On a Free Boundary Model for Three-Dimensional MEMS with a Hinged Top Plate II: Parabolic Case

TL;DR

This paper models a 3D MEMS device with a hinged top plate using a coupled parabolic PDE system, proving local and global well-posedness and analyzing singularity formation.

Contribution

It introduces a new free boundary model for 3D MEMS with a hinged top plate and establishes well-posedness and singularity results for the system.

Findings

Proved local well-posedness of the model.

Established global existence for small voltages.

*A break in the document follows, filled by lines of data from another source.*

-- ==== Sys2Proof/Laws/Modes.lean ====
section
/-!
SUPPORT. Laws/Modes.lean: what entering DRAIN, SAFE and SERVICE changes (R30, R530, R531).
-/
namespace Sys2Proof.Machine

/-- What pulses and cancelled windows may change. -/
abbrev leaveParts : List Part := [.win, .hop, .links, .husk, .cnt, .dram, .kiln, .fault, .heads, .field]

theorem Chip.pulse_frame (c : Chip) (n : Nat) : Frame (.hop :: txParts) (c.pulse n) c := by
  by_cases h : Tab.find c.hop.lastPulse n ≠ some (c.cnt.clocks * 2 ^ 64 + c.tb.tc) ∨ c.tb.state = .unlocked
  · exact (c.pulse_facts n h).1
  · have e : c.pulse n = c := by
      unfold Chip.pulse
      dsimp only
      rw [if_pos ⟨by_contra (fun g => h (Or.inl g)), fun g => h (Or.inr g)⟩]
    rw [e]; exact Frame.refl _ _

theorem Chip.pulse_win (c : Chip) (n : Nat) : (c.pulse n).win = c.win := c.pulse_frame n .win (by decide)

/-- The end of a BURST window leaves the pending windows and their fences (R37). -/
theorem Chip.leaveBurst_facts (c : Chip) (stay : Bool) : Frame [.win, .dram, .kiln] (c.leaveBurst stay) c
    ∧ (c.leaveBurst stay).win = { c.win with forced := c.win.forced ||| c.win.overrun, overrun := 0 } := by
  unfold Chip.leaveBurst
  extract_lets w d e
  have fd : Frame [.win] d c := Frame.set_win (by decide) c _
  have wd : d.win = { c.win with forced := c.win.forced ||| c.win.overrun, overrun := 0 } := rfl
  clear_value d
  have fe : Frame [.dram] e d := Frame.ite _ (Frame.refl _ _) (Frame.set_dram (by decide) d _)
  clear_value e
  have fg : Frame [.kiln] (if (stay || e.win.prologueOn) = true then e else e.resumePrograms) e :=
    Frame.ite _ (Frame.refl _ _) (Frame.set_kiln (by decide) e _)
  exact ⟨(fg.mono (by decide)).trans ((fe.mono (by decide)).trans (fd.mono (by decide))),
    (fg .win (by decide)).trans ((fe .win (by decide)).trans wd)⟩

/-- A window that goes before its end leaves the queue, and its fence with it (R16, R37). -/
theorem Chip.unfence_facts (c : Chip) (w : Window) : Frame [.win, .dram, .kiln] (c.unfence w) c
    ∧ (c.unfence w).win.pending = c.win.pending.filter (fun v => decide (v.tag ≠ w.tag)) := by
  unfold Chip.unfence
  dsimp only
  have d : Frame [.win] (c.dropWindow w.tag).refreshFence c := (Frame.set_win (by decide) _ _).trans (Frame.set_win (by decide) _ _)
  split
  · obtain ⟨f, e⟩ := (c.dropWindow w.tag).refreshFence.leaveBurst_facts ((c.dropWindow w.tag).refreshFence.followed w)
    exact ⟨f.trans (d.mono (by decide)), by rw [e]; rfl⟩
  · exact ⟨d.mono (by decide), rfl⟩


/-- A window that ends is not pending (R20). -/
theorem Chip.endWindow_facts (c : Chip) (w : Window) (stay : Bool) : Frame leaveParts (c.endWindow w stay) c
    ∧ (c.endWindow w stay).win.pending = c.win.pending.filter (fun x => decide (x.tag ≠ w.tag))
    ∧ (c.endWindow w stay).win.fenceOn = c.win.fenceOn ∧ (c.endWindow w stay).win.prologueOn = c.win.prologueOn := by
  unfold Chip.endWindow
  dsimp only
  generalize hd : c.dropWindow w.tag = d
  have fd : Frame [.win] d c := by rw [← hd]; exact Frame.set_win (by decide) c _
  have wd : d.win = { c.win with pending := c.win.pending.filter (fun x => decide (x.tag ≠ w.tag)) } := by rw [← hd]; rfl
  generalize he : (if w.cls = .burst then d.leaveBurst stay else d) = e
  have fe : Frame [.win, .dram, .kiln] e d ∧ e.win.pending = d.win.pending ∧ e.win.fenceOn = d.win.fenceOn ∧ e.win.prologueOn = d.win.prologueOn := by
    rw [← he]
    split
    · obtain ⟨a, b⟩ := d.leaveBurst_facts stay
      exact ⟨a, by rw [b], by rw [b], by rw [b]⟩
    · exact ⟨Frame.refl _ _, rfl, rfl, rfl⟩
  have fp : Frame leaveParts (if w.evtEnd then e.pulse w.line else e) e ∧ (if w.evtEnd then e.pulse w.line else e).win = e.win := by
    split
    · exact ⟨(e.pulse_frame _).mono (by decide), e.pulse_win _⟩
    · exact ⟨Frame.refl _ _, rfl⟩
  refine ⟨fp.1.trans ((fe.1.mono (by decide)).trans (fd.mono (by decide))), ?_, ?_, ?_⟩
  · rw [fp.2, fe.2.1, wd]
  · rw [fp.2, fe.2.2.1, wd]
  · rw [fp.2, fe.2.2.2, wd]

/-- Cancelled windows are gone (R30). -/
theorem Chip.cancelAll_facts (c : Chip) : Frame leaveParts c.cancelAll c
    ∧ c.cancelAll.win.pending = [] ∧ c.cancelAll.win.fenceOn = false ∧ c.cancelAll.win.prologueOn = false := by
  unfold Chip.cancelAll
  dsimp only
  have go : ∀ (l : List Window) (d : Chip), d.win.pending = [] ∧ d.win.fenceOn = false ∧ d.win.prologueOn = false →
      let e := l.foldl (fun (s : Chip) w =>
        if w.active then s.endWindow w else if w.cls = .burst ∧ (w.fenced ∨ w.prologued) then s.leaveBurst false else s) d
      Frame leaveParts e d ∧ e.win.pending = [] ∧ e.win.fenceOn = false ∧ e.win.prologueOn = false := by
    intro l
    induction l with
    | nil => exact fun d h => ⟨Frame.refl _ _, h⟩
    | cons w l ih =>
      intro d h
      dsimp only
      rw [List.foldl_cons]
      have one : Frame leaveParts (if w.active then d.endWindow w else if w.cls = .burst ∧ (w.fenced ∨ w.prologued) then d.leaveBurst false else d) d
          ∧ (if w.active then d.endWindow w else if w.cls = .burst ∧ (w.fenced ∨ w.prologued) then d.leaveBurst false else d).win.pending = []
          ∧ (if w.active then d.endWindow w else if w.cls = .burst ∧ (w.fenced ∨ w.prologued) then d.leaveBurst false else d).win.fenceOn = false
          ∧ (if w.active then d.endWindow w else if w.cls = .burst ∧ (w.fenced ∨ w.prologued) then d.leaveBurst false else d).win.prologueOn = false := by
        split
        · obtain ⟨a, b, e, g⟩ := d.endWindow_facts w false
          exact ⟨a, by rw [b, h.1]; rfl, by rw [e, h.2.1], by rw [g, h.2.2]⟩
        · split
          · obtain ⟨a, b⟩ := d.leaveBurst_facts false
            exact ⟨a.mono (by decide), by rw [b]; exact h.1, by rw [b]; exact h.2.1, by rw [b]; exact h.2.2⟩
          · exact ⟨Frame.refl _ _, h⟩
      obtain ⟨f, e⟩ := ih _ one.2
      exact ⟨f.trans one.1, e⟩
  obtain ⟨f, e⟩ := go c.win.pending { c with win := { c.win with pending := [], fenceOn := false, prologueOn := false } } ⟨rfl, rfl, rfl⟩
  exact ⟨f.trans (Frame.set_win (by decide) _ _), e⟩

theorem Chip.leaveWindows_facts (c : Chip) : Frame leaveParts c.leaveWindows c
    ∧ (c.mode.current = .service ∨ c.mode.current = .diagnosis → c.leaveWindows.win.pending = []) := by
  unfold Chip.leaveWindows Chip.leaveService
  dsimp only
  split
  · next h =>
    obtain ⟨f, e⟩ := c.cancelAll_facts
    have g := Chip.raise_if c.cancelAll (c.win.pending.any (fun w => decide (w.cls = .burst)) = true) 4
    refine ⟨(g.1.mono (by decide)).trans f, fun _ => ?_⟩
    rw [g.1 .win (by decide), e.1]
  · next h => exact ⟨Frame.refl _ _, fun g => absurd g h⟩

theorem Chip.chanStopCmd_frame (c : Chip) (ch : Nat) : Frame [.hop] (c.chanStopCmd ch).2 c := by
  unfold Chip.chanStopCmd Chip.chanOff
  dsimp only
  split
  · dsimp only
    split
    · exact Frame.set_hop (by decide) _ _
    · exact Frame.set_hop (by decide) _ _
  · exact Frame.refl _ _

theorem Chip.stopHopper_frame (c : Chip) : Frame [.hop] c.stopHopper c :=
  Frame.foldl _ _ (fun d ch => d.chanStopCmd_frame ch) _

theorem Chip.pauseSlots_facts (c : Chip) : Frame [.lauter] c.pauseSlots c ∧ ∀ e ∈ c.pauseSlots.lauter.slots, e.2.paused = true := by
  refine ⟨Frame.set_lauter (by decide) _ _, fun e he => ?_⟩
  obtain ⟨x, _, rfl⟩ := List.mem_map.mp he
  rfl

/-- What entering DRAIN does (R530). -/
theorem Chip.enterDrain_facts (c : Chip) : Frame (.lauter :: .mode :: leaveParts) c.enterDrain c
    ∧ (∃ r, c.enterDrain.mode = { c.mode with previous := c.mode.current, current := .drain, drainState := 1, drainStopped := r })
    ∧ (c.mode.current = .service ∨ c.mode.current = .diagnosis → c.enterDrain.win.pending = [])
    ∧ ∀ e ∈ c.enterDrain.lauter.slots, e.2.paused = true := by
  obtain ⟨f, w⟩ := c.leaveWindows_facts
  have g := c.leaveWindows.stopHopper_frame
  obtain ⟨p, q⟩ := c.leaveWindows.stopHopper.pauseSlots_facts
  have m : c.leaveWindows.stopHopper.pauseSlots.mode = c.mode := (p .mode (by decide)).trans ((g .mode (by decide)).trans (f .mode (by decide)))
  unfold Chip.enterDrain
  dsimp only
  refine ⟨(Frame.set_mode (by decide) _ _).trans ((p.mono (by decide)).trans ((g.mono (by decide)).trans (f.mono (by decide)))), ⟨c.leaveWindows.runningChans, ?_⟩, fun h => ?_, q⟩
  · rw [m]
  · rw [show c.leaveWindows.stopHopper.pauseSlots.win = _ from p .win (by decide), show c.leaveWindows.stopHopper.win = _ from g .win (by decide)]
    exact w h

Identified touchdown as the only finite-time singularity.

Abstract

A parabolic free boundary problem modeling a three-dimensional electrostatic MEMS device is investigated. The device is made of a rigid ground plate and an elastic top plate which is hinged at its boundary, the plates being held at different voltages. The model couples a fourth-order semilinear parabolic equation for the deformation of the top plate to a Laplace equation for the electrostatic potential in the device. The strength of the coupling is tuned by a parameter $\lambda$ which is proportional to the square of the applied voltage difference. It is proven that the model is locally well-posed in time and that, for $\lambda$ sufficiently small, solutions exist globally in time. In addition, touchdown of the top plate on the ground plate is shown to be the only possible finite time singularity.